Коротконогий, широкоплечий Сильвестро, любил стоять в перепачканном рабочем комбинезоне на углу Кузнецкого Моста и смотреть на проходящих людей. Он иногда бросал на мостовую пустую пачку «Ротманса», к которой кидались пацаны, и, сунув руки в карманы, чуть ссутулившись, напевал Yo Italiano vero! Он выглядел круто.
К сожалению, итальянцы скоро закончили облицовывать французским мрамором фасад здания и уехали. Тогда я устроился на стройку в монастырь на полставки. Платили гораздо меньше, но прелесть этой работы заключалась в том, что приходить можно было не каждый вечер. Там я проработал совсем недолго. Но в этом уже виноват был я сам.
Дело в том, что мне нравилась физическая работа, – таскать итальянцам мешки с цементом было для меня удовольствием. После долгого сидения в институте размяться было в радость. В один из первых дней прораб отвёл меня к куче мусора в помещении нового корпуса: «Перебросаешь в окошко и уйдёшь. Работай, парень». Вместо положенных четырёх часов я управился за два и был доволен.
Через несколько дней ко мне подошёл пожилой рабочий и спросил, не я ли выкидывал мусор.
– Будешь, молодой человек, теперь с нами работать, со старшими товарищами, раскудрит твою мать.
Человек пять сидели у машины с кирпичом. Они глядели на меня грустными глазами. После моего трудового «подвига» прораб напихал им полные карманы известно чего и сказал, что они разгильдяи и должны равняться на меня.
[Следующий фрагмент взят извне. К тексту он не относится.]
/-- As an instant ends, the visits made at it take effect: a hit of the same stamp has gone first (R452, R456); aging pauses during a rehash (R453). -/
def ageDue (s : State) : State := if s.front.rehashBusy || s.alarms.aActive then s else s.front.visits.foldl ageBucket s

/-- The scanner visits a bucket once in PERIOD_S (R452). -/
def visitDue (s : State) (b : Nat) : Bool :=
  match s.front.visited.find? (fun p => p.1 == b) with
  | some p => s.due (p.2 + s.front.age * 1000000000 * nsUnit)
  | none => true

/-- The scanner visits a bucket (R452): it is read first where it is not known. -/
def ageVisit (s : State) (b : Nat) : State :=
  if s.front.age = 0 || s.front.rehashBusy || s.front.peerBase = 0 || !s.front.enabled || s.front.visits.contains b || !visitDue s b then s
  else
    let s := s.modFront (fun f => { f with visits := f.visits ++ [b], visited := tabPut f.visited b s.mono })
    if (bucket? s 0 b).isNone then readBucket s 0 b else s

def execPeerAgeVisit (bucket : Nat) (s : State) : Out := ok (carry (whenDo (s.ready && !s.alarms.aActive) s (ageVisit · (bucket % 65536))))

-- Registers -----------------------------------------------------------------------------------------------------------------

def strgWord (t : Seat) : Nat := t.strgCredit / 1000 * 2 ^ 16 + t.strgShed

/-- A read of PKF_SEAT_STRG_STS: SHED clears. -/
def execStrangerStsRead (seat : Nat) (s : State) : Out :=
  ok (hregRead s (0x7800C + 0x10 * (seat % 1024)) 0 (fun s =>
    (readBack s (strgWord (s.seat (seat % 1024)))).modSeat (seat % 1024) (fun t => { t with strgShed := 0 })))

/-- Reads of the packet front range. -/
def frontReg (s : State) (off : Nat) : Nat :=
  let f := s.front
  if 0x7C000 ≤ off then 0
  else if 0x78000 ≤ off then
    let t := s.seat (off % 0x8000 / 16 % 1024)
    match off % 16 with
    | 0 => t.abase
    | 4 => t.acount
    | 8 => t.strg
    | _ => strgWord t
  else if 0x71000 ≤ off then (if off < 0x72000 then tabGet 0 f.nodes (off % 0x1000 / 4) else 0)
  else
    match off with
    | 0x70000 => flag f.forerunner 1 + flag f.enabled 0
    | 0x70004 => flag f.rehashBusy 31 + flag f.rehashReq 30 + flag f.excFull 29 + f.cache.length
    | 0x70008 => f.assocBase % 2 ^ 32
    | 0x7000C => f.assocBase / 2 ^ 32
    | 0x70010 => f.peerBase % 2 ^ 32
    | 0x70014 => f.peerBase / 2 ^ 32
    | 0x70018 => f.peerNext % 2 ^ 32
    | 0x7001C => f.peerNext / 2 ^ 32
    | 0x70020 => f.seed1
    | 0x70024 => f.seed2
    | 0x70028 => f.nextSeed1
    | 0x7002C => f.nextSeed2
    | 0x70034 => f.age
    | 0x70038 => flag f.draining 4 + flag f.bank 3 + f.current
    | 0x7003C => f.grace
    | 0x70040 => f.excBase % 2 ^ 32
    | 0x70044 => f.excBase / 2 ^ 32
    | 0x70048 => f.excCfg
    | 0x7004C => f.excHead
    | 0x70050 => f.excTail
    | 0x70060 => f.cntDiscard
    | 0x70064 => f.cntExc
    | 0x70068 => f.cntPeerFail
    | 0x7006C => f.cntShed
    | 0x70070 => f.cntRenewed
    | 0x70074 => f.cntExcLost
    | 0x70078 => f.cntOrphan
    | 0x7007C => f.cntLearned
    | _ => 0

/-- A 64-bit address register with one half written; `al` bytes of alignment. -/
def putLo (al a n : Nat) : Nat := a / 2 ^ 32 * 2 ^ 32 + n / al * al

def putHi (a n : Nat) : Nat := n * 2 ^ 32 + a % 2 ^ 32

/-- Writes to a seat's block of the range. -/
def frontSeatWrite (s : State) (off : Nat) (v : W32) : State :=
  let n := v.toNat
  let seat := off % 0x8000 / 16 % 1024
  let t := s.seat seat
  match off % 16 with
  | 0 => if 2 ^ 24 < n % 2 ^ 24 + t.acount then refuse s off v else s.modSeat seat (fun t => { t with abase := n % 2 ^ 24 })
  | 4 => if 2 ^ 24 < t.abase + n % 2 ^ 25 then refuse s off v else s.modSeat seat (fun t => { t with acount := n % 2 ^ 25 })
  | 8 => if n / 2 ^ 16 = 0 then refuse s off v else (latchEpoch s).modSeat seat (fun t => { t with strg := n })
  | _ => s

/-- Writes to the packet front range (R457). -/
def frontWrite (s : State) (off : Nat) (v : W32) : State :=
  let n := v.toNat
  let f := s.front
  let set := fun (g : Front → Front) => s.modFront g
  if 0x7C000 ≤ off then s
  else if 0x78000 ≤ off then frontSeatWrite s off v
  else if 0x71000 ≤ off then (if off < 0x72000 then nodePut s off v else s)
  else
    match off with
    | 0x70000 => set (fun f => { f with forerunner := n.testBit 1 })
    | 0x70004 => set (fun f => { f with rehashReq := f.rehashReq && !n.testBit 30, excFull := f.excFull && !n.testBit 29 })
    | 0x70008 => if f.cache = [] then set (fun f => { f with assocBase := putLo 4096 f.assocBase n }) else refuse s off v
    | 0x7000C => if f.cache = [] then set (fun f => { f with assocBase := putHi f.assocBase n }) else refuse s off v
    | 0x70010 => if f.peerBase = 0 then set (fun f => { f with peerBase := putLo 4096 f.peerBase n }) else refuse s off v
    | 0x70014 => if f.peerBase = 0 then set (fun f => { f with peerBase := putHi f.peerBase n }) else refuse s off v
    | 0x70018 => set (fun f => { f with peerNext := putLo 4096 f.peerNext n })
    | 0x7001C => set (fun f => { f with peerNext := putHi f.peerNext n })
    | 0x70028 => set (fun f => { f with nextSeed1 := n })
    | 0x7002C => set (fun f => { f with nextSeed2 := n })
    | 0x70030 => if n.testBit 0 then rehashStep (rehashCmd s v) else s
    | 0x70034 => set (fun f => { f with age := n % 2 ^ 16 })
    | 0x70038 => if n.testBit 31 then swapCmd s else s
    | 0x7003C => if n % 2 ^ 24 = 0 then refuse s off v else set (fun f => { f with grace := n % 2 ^ 24 })
    | 0x70040 => set (fun f => { f with excBase := putLo 2048 f.excBase n })
    | 0x70044 => set (fun f => { f with excBase := putHi f.excBase n })
    | 0x70048 => if 4 ≤ n % 32 ∧ n % 32 ≤ 16 then set (fun f => { f with excCfg := n % 32 }) else refuse s off v
    | 0x7004C => set (fun f => { f with excHead := n })
    | _ => s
Они были добрые, немолодые люди и учили меня без особой злобы. Мы курили минут двадцать, потом вставали и десять минут передавали кирпичи по цепочке, встав почти вплотную друг к другу. Я уставал от такого труда гораздо сильнее. И я уволился. Пошёл в торговлю.
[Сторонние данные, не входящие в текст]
-- ==== Sys2Proof/Machine/Seats.lean ====
section
/-! DEFINITION. Seat commands and transitions (R129 to R134, R148 to R157), shares (R143), seat settings (R151, R152), translation
invalidation (R141, R168) and the seat registers (R167). -/

namespace Sys2Proof.Machine

-- Results -------------------------------------------------------------------------------------------------------------------

/-- SEAT_CMD_STS after a command. -/
def seatResult (s : State) (cmd seat r : Nat) : State := s.modRegs (fun g => { g with cmdSts := cmd * 2 ^ 24 + r * 2 ^ 16 + seat })

/-- A reset of the seat runs. -/
def resetting (t : Seat) : Bool :=
  match t.transit with
  | .reset _ => true
  | _ => false

/-- The settings to be in force pass R153 and R171. -/
def settingsOk (s : State) (seat : Nat) : Bool := ringsOk s seat && rootOk (s.seat seat)

/-- Ring slots of a seat. -/
def onSlots (s : State) (seat : Nat) (f : Ring → Ring) : State := (List.range 16).foldl (fun s i => s.modRing seat i f) s

-- Curtain -------------------------------------------------------------------------------------------------------------------

/-- A ring job fetched but not issued to a bay or engine, nor taken by the key store or the farm (R148); a stream job at rest has been issued. -/
def unissued (seat : Nat) (j : Job) : Bool :=
  j.seat == seat && fromRing j && (match j.phase with
    | .held => !j.started
    | .queuedBay _ => true
    | .queuedEng _ => true
    | .store started => !started
    | .farm started => !started
    | _ => false)

/-- A squashing curtain completes unissued jobs with SQUASHED, those fetched after the command too. -/
def squash (s : State) (seat : Nat) : State :=
  match (s.seat seat).transit with
  | .curtain true => stopWhere s (unissued seat) stSquashed 0
  | _ => s

/-- CURTAIN (R148): the producer index of each ring is recorded, and the curtain falls. -/
def curtainCmd (s : State) (seat : Nat) (sq : Bool) : State :=
  squash ((onSlots s seat (fun r => { r with cut := some r.db })).modSeat seat (fun t => { t with transit := .curtain sq })) seat

/-- Every job whose entry lies below the recorded index has been fetched. -/
def cutReached (r : Ring) : Bool := !r.active || (!r.fetching && decide (sub32 r.limit r.fetchIdx < r.chain))

/-- A job that holds the curtain: a ring job of the seat that is not a paused stream job. -/
def holdsCurtain (seat : Nat) (j : Job) : Bool :=
  j.seat == seat && fromRing j && !atRest j

/-- A write under the tables of the seat has not been acknowledged. -/
def seatWrites (s : State) (seat : Nat) : Bool := s.mem.accesses.any (fun a => a.write && a.seat == seat)

/-- A write of the seat made before its reset has not been acknowledged (R156): requests are numbered in the order they are made. -/
def oldWrites (s : State) (seat : Nat) : Bool := s.mem.accesses.any (fun a => a.write && a.seat == seat && decide (a.id < (s.seat seat).openBelow))

/-- CURTAIN_QUIET: step 4 of R148. -/
def curtainQuiet (s : State) (seat : Nat) : State :=
  match (s.seat seat).transit with
  | .curtain _ =>
    if (List.range 16).all (fun i => cutReached (s.ring seat i)) && !(s.jobs.any (holdsCurtain seat)) && !seatWrites s seat then
      vector ((onSlots s seat (fun r => { r with cut := none })).modSeat seat (fun t => { t with state := 3, transit := .none })) 1
    else s
  | _ => s

/-- RESTART (R151): held settings come into force together; paused jobs may be issued again. -/
def restartCmd (s : State) (seat : Nat) : State :=
  let s := applySeatX s seat
  let s := onSlots s seat (fun r => { (if r.set.enable && !r.act.enable then ringZero r else r) with act := r.set, cut := none })
  instRequest (s.modSeat seat (fun t => { t with state := 2 })) seat

-- Start and disable ---------------------------------------------------------------------------------------------------------

/-- The bay buffer regions of a seat are zeroed, and no job has one any more (R154). -/
def dropRegions (s : State) (seat : Nat) : State :=
  { s with buffers := tabMap [] s.buffers (fun _ l => l.map (fun r =>
      if r.seat == seat then { r with job := none, bytes := zeros r.bytes.length } else r)) }

/-- START: doorbells are accepted from now on; the random-byte bucket is full (R146). -/
def startCmd (s : State) (seat : Nat) : State :=
  let s := applySeatX s seat
  let s := onSlots s seat (fun r => { (if r.set.enable && !r.act.enable then ringZero r else r) with act := r.set })
  instRequest (s.modSeat seat (fun t => { t with state := 2, bucket := 65536 })) seat

/-- DISABLE (R129, R132): the seat is erased, its generation advances or is spent, and settings and shares return to their reset values. An offer that is
outstanding goes with its private halves, which R159 does not say (DESIGN CHOICE, log entry 89). -/
def disableCmd (s : State) (seat : Nat) : State :=
  let s := tlbDropSeat (eraseSeatKeys (dropRegions s seat) seat) seat
  let s := { setOffer s seat {} with rings := s.rings.filter (fun p => p.1 / 16 != seat) }
  let d : Seat := {}
  s.modSeat seat (fun t =>
    { t with state := 0, gen := if t.gen < 0xFFFF then t.gen + 1 else t.gen, spent := t.spent || t.gen == 0xFFFF, saved := false, offer := false
             shareW := d.shareW, shareJ := d.shareJ, shareK := d.shareK, actW := d.shareW, actJ := d.shareJ, actK := d.shareK
             set := {}, act := {}, bays := [], rrSlot := 0 })

-- Reset ---------------------------------------------------------------------------------------------------------------------

/-- Jobs a seat reset squashes without a record. -/
def resetJob (seat : Nat) (j : Job) : Bool := j.seat == seat && fromRing j

/-- Accesses of the seat: nothing further is issued, reads are discarded when they come, issued writes are still acknowledged (R154, R155). -/
def resetAccess (seat : Nat) (ids : List Nat) (a : Access) : Option Access :=
  let mine := a.seat == seat || (match a.owner with
    | .jobRead j _ _ => ids.contains j
    | .jobWrite j _ => ids.contains j
    | .spill j => ids.contains j
    | _ => false)
  if !mine then some a
  else
    match a.st with
    | .out _ _ _ => some (if a.write then a.owned (.writeBack none) else a.discarded false)
    | .walkOut _ _ _ _ => some { (a.discarded false) with write := false }
    | _ => none

/-- A job away is cancelled at its member (R487). -/
def cancelAway (s : State) (j : Job) : State :=
  match j.phase with
  | .away m tag => sendTo s m (.cancel [tag])
  | _ => s

/-- RESET (R154, R155, R157): it takes over a transition in progress; steps 1 to 3 are one act, step 4 follows. The jobs it takes out of the block are squashed with
no record at step 4, or completed with ALARM_ABORT by a class A alarm before that. -/
def resetCmd (s : State) (seat : Nat) : State :=
  let s := migAbandon s seat
  let s := stopWhere s (fun j => j.seat == seat && j.pkt.isSome) stSquashed 0
  let js := s.jobs.filter (resetJob seat)
  let ids := js.map (·.id)
  let s := js.foldl cancelAway s
  let s := ids.foldl (fun s id => engineLeave (freeSpill s id) id) s
  let s := lastAborted { s with jobs := s.jobs.filter (fun j => !resetJob seat j)
                                mem := { s.mem with accesses := s.mem.accesses.filterMap (resetAccess seat ids) } }
  let s := tlbDropSeat (eraseSeatKeys (dropRegions s seat) seat) seat
  let s := onSlots s seat (fun r =>
    { ringFresh r with set := { r.set with enable := false }, act := { r.act with enable := false }, recsOut := 0 })
  s.modSeat seat (fun t => { t with transit := .reset s.mono, bays := [], openBelow := s.mem.nextId, resetJobs := js.filter (fun j => j.outcome.isNone) })

/-- RESET_REPORT: step 4, once every write is acknowledged or 100 us after step 1 (R156); the admission credit is full (R360), and the seat's DRBG instance goes as
the seat leaves service (R407). -/
def resetReport (s : State) (seat : Nat) : State :=
  let t := s.seat seat
  match t.transit with
  | .reset at_ =>
    let writing := oldWrites s seat
    if writing && !s.due (at_ + 100000 * nsUnit) then s
    else
      let s := s.modSeat seat (fun t =>
        { t with state := 1, transit := .none, resetJobs := [], saved := false, writesOpen := writing, credit := if admitRate t = 0 then t.credit else admitDepth t })
      let s := zeroInst (if writing then alarmC s 0x45 seat 0 else s) seat
      vector s 1
  | _ => s

/-- WRITES_OPEN clears when the last acknowledgement of the reset's writes arrives, whatever the seat has begun since (R156). -/
def writesClosed (s : State) (seat : Nat) : State :=
  if (s.seat seat).writesOpen && !oldWrites s seat then s.modSeat seat (fun t => { t with writesOpen := false }) else s

-- Freeze --------------------------------------------------------------------------------------------------------------------

/-- A paused job's record is spilled. -/
def flushOf (s : State) (j : Job) : State :=
  match j.phase with
  | .paused b => spillJob s j b
  | _ => s

/-- Wrap and write every held record of the seat that is clear (R271). -/
def freezeFlush (s : State) (seat : Nat) : State :=
  (pausedJobs s seat).foldl flushOf s

/-- Every held record of the seat is in its slot. -/
def flushed (s : State) (seat : Nat) : Bool :=
  (pausedJobs s seat).all (fun j => match j.held with
    | .spilled _ => true
    | _ => false)

def freezeCmd (s : State) (seat : Nat) : State := freezeFlush (s.modSeat seat (fun t => { t with transit := .freeze })) seat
Торговать жвачками у меня не получилось. Обещанные двадцать тысяч в день я не увидел ни разу, а учебных дней пропустил довольно много. Трудно сказать, с чем связана была моя неудача – то ли с тем, что я доверял своему работодателю, то ли с тем, что в Москве слишком много детей и немых. Парень, который поставил меня на точку в фойе станции метро «Кузнецкий Мост», каждое утро подвозил новый товар и вручал мне коробки, повторяя одну и ту же фразу: «Здесь ровно столько-то, можно не пересчитывать». Я расписывался в журнале, расставлял коробки на большом столе и начинал торговать. А вечером, дома, высыпав всё на пол, мы с Алёной пересчитывали оставшееся и подводили итог, и моя дочка тоже сидела среди этого богатства. Она просто купалась в жвачках.
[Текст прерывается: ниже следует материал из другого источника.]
-- ==== Sys2Proof/Machine/Resets.lean ====
section
/-! DEFINITION. Resets and the always-on supply (R60, R72, R94, R95, R101, R471, R544): what each keeps, what each erases, and the start that
follows a release. -/

namespace Sys2Proof.Machine

/-- What BLKRST_N leaves of the start: the (VAON) registers of R125. -/
def startKept (t : Start) : Start :=
  { porst := t.porst, blkrst := t.blkrst, vaonBad := t.vaonBad, imagesValid := t.imagesValid, accept := t.accept, acceptSmf := t.acceptSmf
    acceptSqm := t.acceptSqm, imgSmf := t.imgSmf, imgAlt := t.imgAlt, imgSqm := t.imgSqm }

/-- GENERATION and SPENT of a seat (R132). -/
def seatKept (t : Seat) : Seat := { gen := t.gen, spent := t.spent }

/-- EPOCH, WRAP_STARTS and the sealed block wrap key (R367, R369). -/
def keysKept (k : KeyStore) : KeyStore := { epoch := k.epoch, wrapStarts := k.wrapStarts, epochGood := k.epochGood, bwk := k.bwk }

/-- The custodian root, its journal and the card's presence (R94, R509, R518). -/
def custKept (c : Cust) : Cust :=
  { det := c.det, rootHash := c.rootHash, rootSet := c.rootSet, jGood := c.jGood, badRecs := c.badRecs, nextTxn := c.nextTxn, recs := c.recs }

/-- A link that is up stays up; the hop starts afresh, with its receive buffers free (R85). -/
def hopKept (h : RHop) : RHop := { link := h.link, rxPulses := if h.link then 128 else 0 }

/-- The erasure and the register reset that BLKRST_N and PORST_N share (R60, R72, R94, R95): stage time stops with its lead recorded, a custodian
write in progress is settled by R519, no job is left and no record follows. At BLKRST_N too ALARM_N rises, as the alarms in force are cleared with ALM_STS, though
R93 has it stay low until the manager clears the cause (DESIGN CHOICE, log entry 101). ALM_TEMP_WARN is back at its reset value, so a junction below it no longer
holds the warning (R525). -/
def blockReset (s : State) : State :=
  let s := (cutWrite (timeStop s)).1
  { s with
    start := startKept s.start
    alarms := { lastA := s.alarms.lastA, holds := s.alarms.holds.filter (fun h => tripsAt { s with alarms := {} } h.1 h.2.1 h.2.2) }
    seats := tabMap {} s.seats (fun _ t => seatKept t)
    rings := []
    seatRegs := {}
    offers := []
    jobs := []
    nextJob := 0
    mem := { discard := true, discardAt := s.time.secure }
    place := {}
    buffers := []
    engines := {}
    keys := keysKept s.keys
    window := {}
    entropy := {}
    front := {}
    time := timeReset s.time false
    relay := { east := hopKept s.relay.east, west := hopKept s.relay.west }
    cust := custKept s.cust
    prompts := [] }

/-- The always-on registers that PORST_N resets beside (R94, R544): the (VAON) class. -/
def vaonReset (s : State) : State :=
  { s with
    start := { porst := s.start.porst, blkrst := s.start.blkrst, vaonBad := s.start.vaonBad }
    alarms := { s.alarms with lastA := 0 }
    time := timeReset s.time true }

/-- The start begins when no reset is low any more (R60, R103, R115). -/
def released (s : State) : State := if s.up then startBegin s else s

/-- PORST_N falls (R94). -/
def execPorstNAssert (s : State) : Out :=
  ok (whenDo (!s.start.porst) s (fun s => vaonReset (blockReset (s.modStart (fun t => { t with porst := true })))))

/-- PORST_N rises; the block starts when BLKRST_N is high (R60). -/
def execPorstNRelease (s : State) : Out :=
  ok (carryAll (whenDo s.start.porst s (fun s => released (s.modStart (fun t => { t with porst := false })))))

/-- BLKRST_N falls (R94, R95); while PORST_N is low PORST_N governs. -/
def execBlkrstNAssert (s : State) : Out :=
  ok (whenDo (!s.start.blkrst) s (fun s => blockReset (s.modStart (fun t => { t with blkrst := true }))))

/-- BLKRST_N rises: start step 1 begins (R103). -/
def execBlkrstNRelease (s : State) : Out :=
  ok (carryAll (whenDo s.start.blkrst s (fun s => released (s.modStart (fun t => { t with blkrst := false })))))

/-- RESET_RESPONSE_DISCARD_END: 10 us after the assertion responses are no longer discarded (R72); the span is judged on secure time, which runs
on in reset. -/
def execResetResponseDiscardEnd (s : State) : Out :=
  ok (whenDo (s.mem.discard && decide (s.mem.discardAt + 10000 ≤ s.time.secure)) s (fun s => { s with mem := { s.mem with discard := false } }))

/-- VAON falls below 0.70 V (R101): with the registers, retained memory and secure time are lost. -/
def vaonLost (s : State) : State :=
  let s := vaonReset (blockReset (s.modStart (fun t => { t with vaonBad := true })))
  { s with
    journal := {}
    mem := { s.mem with discardAt := 0 }
    seats := []
    keys := {}
    time := { refAbsent := s.time.refAbsent, refIs := s.time.refIs }
    cust := { det := s.cust.det } }

def execVaonLoss (s : State) : Out := ok (whenDo (!s.start.vaonBad) s vaonLost)

/-- VAON rises (R471): the CRC of secure time fails, secure time restarts at zero and SEC_RESTARTED is set. A block whose resets are both high does not start by
itself: only BLKRST_N or PORST_N starts it again (R113 and R115 say so of a block that has been started; R101 does not say whether VAON itself does: DESIGN CHOICE,
log entry 111). -/
def vaonBack (s : State) : State :=
  let s := s.modStart (fun t => { t with vaonBad := false, cold := !t.porst && !t.blkrst })
  if s.time.secGood then s else { s with time := { s.time with secure := 0, secGood := true, secRestarted := true } }

def execVaonReturn (s : State) : Out := ok (carryAll (whenDo s.start.vaonBad s vaonBack))

end Sys2Proof.Machine
end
Дети и немые каждый день крали у меня. Пока я отнимал у одних, крали другие. Немые собирали вкладыши и наклейки с футболистами, дети собирали всё подряд. В конце второй недели, в час пик, когда толпа валом валила, какой-то обкуренный идиот украл со стола дешёвенький «Love is…» и, не разворачивая, засунул себе в рот. Я обогнул стол, взял его левой рукой за отвороты куртки и полез пальцем за щёку. Я очень устал и хотел только вернуть жвачку.